Задумчивость князя не тревожил никто. Манфред на белом коне с черными чулками, подаренном ей Тиу-Тау то приближалась к нему, то отставала, видя его глубокую задумчивость. Она появилась в Киеве в день похорон княгини Ольги в черном платке, как и все женщины, но в лице что-то изменилось, оно похудело и будто вытянулось. Он не подал вида, что узнал ее, но спустя день приказал найти и привезти в терем. Она была коротко пострижена, и это так не шло ей. Они долго сидели, молча глядя друг на друга, будто с трудом узнавая. В конце продолжительного молчания Манфред сдернула косынку и расплакалась:
- Я знаю, что выгляжу очень плохо, но почему ты не спрашиваешь о дочери?
- Еще полгода назад в Болгарии мне сообщили, что в Ладоге был мор, и дед, ты и дочка умерли.
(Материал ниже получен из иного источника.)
-- ==== Sys2Proof/Machine/LuxCmd.lean ====
section
/-! DEFINITION. The meanings of the commands of the Rime engine and chain (chapter 08), and of the bulk mover. -/

namespace Sys2Proof.Machine

/-- TIMER_SYNC (R221): The internal timer gives a sync every PERIOD. -/
def execTimerSync (t : Nat) (s : State) : Host.Outcome State Fault Refusal := .next (timerSync (s.seen t))

/-- LSYNC_IN_EDGE (R221): A rising edge on LSYNC_IN gives a sync under SRC=1. -/
def execLsyncInEdge (t : Nat) (s : State) : Host.Outcome State Fault Refusal := .next (edgeSync (s.seen t))

/-- SYNCNOW (R221): A write of LUX_CTRL.SYNCNOW gives a sync under SRC=2. -/
def execSyncnow (v : Word) (s : State) : Host.Outcome State Fault Refusal :=
  .next (coreStore 0x40070000 (luxCtrlWrite (withBit Reg.LUX_CTRL.SYNCNOW v)) s)

/-- SYNC_FALLBACK (R221): No LSYNC_IN edge for SYNCTO; the engine falls back to the timer. -/
def execSyncFallback (t : Nat) (s : State) : Host.Outcome State Fault Refusal := .next (syncFallback (s.seen t))

/-- FWCLOSE (R223): LUX_CTRL.FWCLOSE closes the back frame as complete and sets PENDING. -/
def execFwclose (v : Word) (s : State) : Host.Outcome State Fault Refusal :=
  .next (coreStore 0x40070000 (luxCtrlWrite (withBit Reg.LUX_CTRL.FWCLOSE v)) s)

/-- OCCLOSE (R223): LUX_CTRL.OCCLOSE closes the back on-chip frame and sets OCPENDING. -/
def execOcclose (v : Word) (s : State) : Host.Outcome State Fault Refusal :=
  .next (coreStore 0x40070000 (luxCtrlWrite (withBit Reg.LUX_CTRL.OCCLOSE v)) s)

/-- PRESENT (R224): The matrix takes the new values at a line boundary; FRAME is set. -/
def execPresent (t : Nat) (s : State) : Host.Outcome State Fault Refusal := .next (present (s.seen t))

/-- LUX_EN_SET (R232): LUX_CTRL.EN is set; the matrix timing is checked and the engine runs. -/
def execLuxEnSet (v : Word) (s : State) : Host.Outcome State Fault Refusal :=
  .next (coreStore 0x40070000 (luxCtrlWrite (withBit Reg.LUX_CTRL.EN v)) s)

/-- LUX_EN_CLEAR (R224): LUX_CTRL.EN is cleared; a running frame cycle ends at once and every output goes
off. -/
def execLuxEnClear (v : Word) (s : State) : Host.Outcome State Fault Refusal :=
  .next (coreStore 0x40070000 (luxCtrlWrite (v.toNat / 2 * 2)) s)

/-- MATRIX_TIMING_WRITE (R232): A write of LUX_MTIM or, `cfg`, LUX_MCFG is checked. -/
def execMatrixTimingWrite (cfg : Bool) (v : Word) (s : State) : Host.Outcome State Fault Refusal :=
  let a := if cfg then 0x40070034 else 0x40070030
  .next (coreStore a (fun s => timingCheck (s.regWrite a v.toNat)) s)

/-- SCAN_END (R234): At the end of each scan the engine adjusts VSET from the sampled sink voltages. -/
def execScanEnd (r : ScanReading) (t : Nat) (s : State) : Host.Outcome State Fault Refusal :=
  .next (scanEnd r (s.seen t))

/-- VLED_OVERVOLTAGE (R235): VLED_FB above VLEDMAX + 1,000 mV stops the boost and the matrix. -/
def execVledOvervoltage (vled t : Nat) (s : State) : Host.Outcome State Fault Refusal :=
  .next (vledOver vled (s.seen t))

/-- LUX_DIAGCLR (R237): A write returns an OPEN or SHORT channel, or all, to UNTESTED. -/
def execLuxDiagclr (v : Word) (s : State) : Host.Outcome State Fault Refusal :=
  .next (coreStore 0x40070500 (diagClr v.toNat) s)

/-- LUX_CNT_READ (R221): A read returns the REPEAT, LATE and PAR counters and clears them. -/
def execLuxCntRead (s : State) : Host.Outcome State Fault Refusal := .next (coreLoad 0x4007001C s)

/-- CHN_ENABLE (R246): CHN_CTRL.EN=1 starts enumeration with a STATUS to position 63. -/
def execChnEnable (v : Word) (s : State) : Host.Outcome State Fault Refusal :=
  .next (coreStore 0x40080000 (chnCtrlWrite (withBit Reg.CHN_CTRL.EN v)) s)

/-- CHN_DISABLE (R246): CHN_CTRL.EN=0 broadcasts CONFIG with BLANK and stops the chain. -/
def execChnDisable (v : Word) (s : State) : Host.Outcome State Fault Refusal :=
  .next (coreStore 0x40080000 (chnCtrlWrite (v.toNat / 2 * 2)) s)

/-- ENUM_STATUS_RETURN (R246): The enumeration STATUS returns unanswered; NFOUND is taken from its HOPS. -/
def execEnumStatusReturn (hops : Fin 64) (t : Nat) (s : State) : Host.Outcome State Fault Refusal :=
  let s := s.seen t
  .next (if chnState s = cnEnum ∧ s.chn.probing then
      let s := enumFound (63 - hops.val) s
      if hops.val = 63 then configState s else s
    else s)

/-- STATUS_RESPONSE (R250): A driver's STATUS response fills its registers; when all are in, enumeration
moves on or STATUSDONE is set. -/
def execStatusResponse (r : ChainStatus) (t : Nat) (s : State) : Host.Outcome State Fault Refusal :=
  .next (statusResponse r (s.seen t))

/-- COMMIT (R246): CHN_CTRL.COMMIT advances the epoch and sends CONFIG to every included driver. -/
def execCommit (v : Word) (s : State) : Host.Outcome State Fault Refusal :=
  .next (coreStore 0x40080000 (chnCtrlWrite (withBit Reg.CHN_CTRL.COMMIT v)) s)

/-- REENUM (R246): CHN_CTRL.REENUM returns the chain to ENUM. -/
def execReenum (v : Word) (s : State) : Host.Outcome State Fault Refusal :=
  .next (coreStore 0x40080000 (chnCtrlWrite (withBit Reg.CHN_CTRL.REENUM v)) s)

/-- ENUM_RETRY (R246): Ten milliseconds after an enumeration break, enumeration is retried. -/
def execEnumRetry (t : Nat) (s : State) : Host.Outcome State Fault Refusal := .next (enumRetry (s.seen t))

/-- RETURNED_SYNC (R249): The returned BROADCAST_SYNC records MMAP and DMAP and triggers CONFIG resends. -/
def execReturnedSync (mmap dmap : BitVec 64) (crcOk : Bool) (t : Nat) (s : State) :
    Host.Outcome State Fault Refusal :=
  .next (returnedSync mmap dmap crcOk (s.seen t))

/-- BREAK (R249): No return within RETTO counts BREAK and sets CHN_EVT.BREAK. -/
def execChainBreak (t : Nat) (s : State) : Host.Outcome State Fault Refusal := .next (chainBreak (s.seen t))

/-- CHN_DIAGREQ (R250): Firmware queues a DIAG request for step 6, or it is refused with CFGERR. -/
def execChnDiagreq (v : Word) (s : State) : Host.Outcome State Fault Refusal :=
  .next (coreStore 0x40080030 (diagReqWrite (withBit Reg.CHN_DIAGREQ.GO v)) s)

/-- DIAG_RESPONSE (R250): A DIAG response fills CHN_DIAGBUF and sets DIAGDONE. -/
def execDiagResponse (first count : Nat) (states : List Byte) (t : Nat) (s : State) :
    Host.Outcome State Fault Refusal :=
  .next (diagResponse first count states (s.seen t))

/-- CHN_CNT_READ (R249): A read returns the CRCERR, BREAK and RESEND counters and clears them. -/
def execChnCntRead (s : State) : Host.Outcome State Fault Refusal := .next (coreLoad 0x40080010 s)

/-- CHN_DSTAT_READ (R249): A read returns a driver's status and clears MMCNT and DECNT. -/
def execChnDstatRead (j : Fin 64) (s : State) : Host.Outcome State Fault Refusal :=
  .next (coreLoad (0x4008101C + 0x40 * j.val) s)

/-- ADDRESSED_REQUEST_RETURNED (R246): In RUN an addressed request returns unanswered; the chain goes back to
ENUM at the end of the frame cycle. -/
def execAddressedRequestReturned (t : Nat) (s : State) : Host.Outcome State Fault Refusal :=
  let s := s.seen t
  .next (if chnState s = cnRun then toEnum s else s)

/-- BULK_MOVER_TRANSFER (R118): The mover drains up to `n` write-FIFO bytes into lighting memory, or drops
them with RANGE. -/
def execBulkMoverTransfer (n t : Nat) (s : State) : Host.Outcome State Fault Refusal :=
  .next (bulkMove n (s.seen t))

/-- UNIT_CLOSE_COMPLETE (R119): The mover has placed every byte of a closed unit; its outcome goes to the Rime
engine. -/
def execUnitCloseComplete (t : Nat) (s : State) : Host.Outcome State Fault Refusal :=
  .next (unitClosed (s.seen t))

end Sys2Proof.Machine
end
- Меня спас Тиу. Он появился, когда дедушка и дочь уже были мертвыми, а я на грани смерти, в забытьи. Он унес меня в какие-то земли, купал в источнике, поил травами. Когда я чуть-чуть пришла в себя, то узнала, что дочки и дедушки нет. Мне уже самой захотелось умереть, но опять Тиу окружил меня людьми, брахманами именуемыми, они пели песни, рассказывали и даже танцевали так забавно, на одном месте, а женщины там самые красивые в мире. Там такие животные, прыгающие по деревьям, горбатые и огромные, как дома. И мне вдруг захотелось жить, и это желание появилось в тоске по родной земле и по тебе. И я упросила Тиу вернуть меня и вот оказалась в Киеве в печальный для тебя день.
- И все-таки я жалею, - сказал Святослав, - что ты тогда не отдала мне дочь. Здесь мора не было, и она бы осталась жить. Мать бы согласилась воспитывать ее в княжеском доме.
- А обо мне ты не подумал? Как бы я жила без дочери и без тебя. Я бы потеряла ее еще раньше, как Малуша сына. Где она?
- Была в Ботутино, мать отписала ей деревню на кормление. Больше я не спрашивал. Владимир, как и другие мои сыновья, сейчас под присмотром дядек. У Владимира Доброта, брат Малуши.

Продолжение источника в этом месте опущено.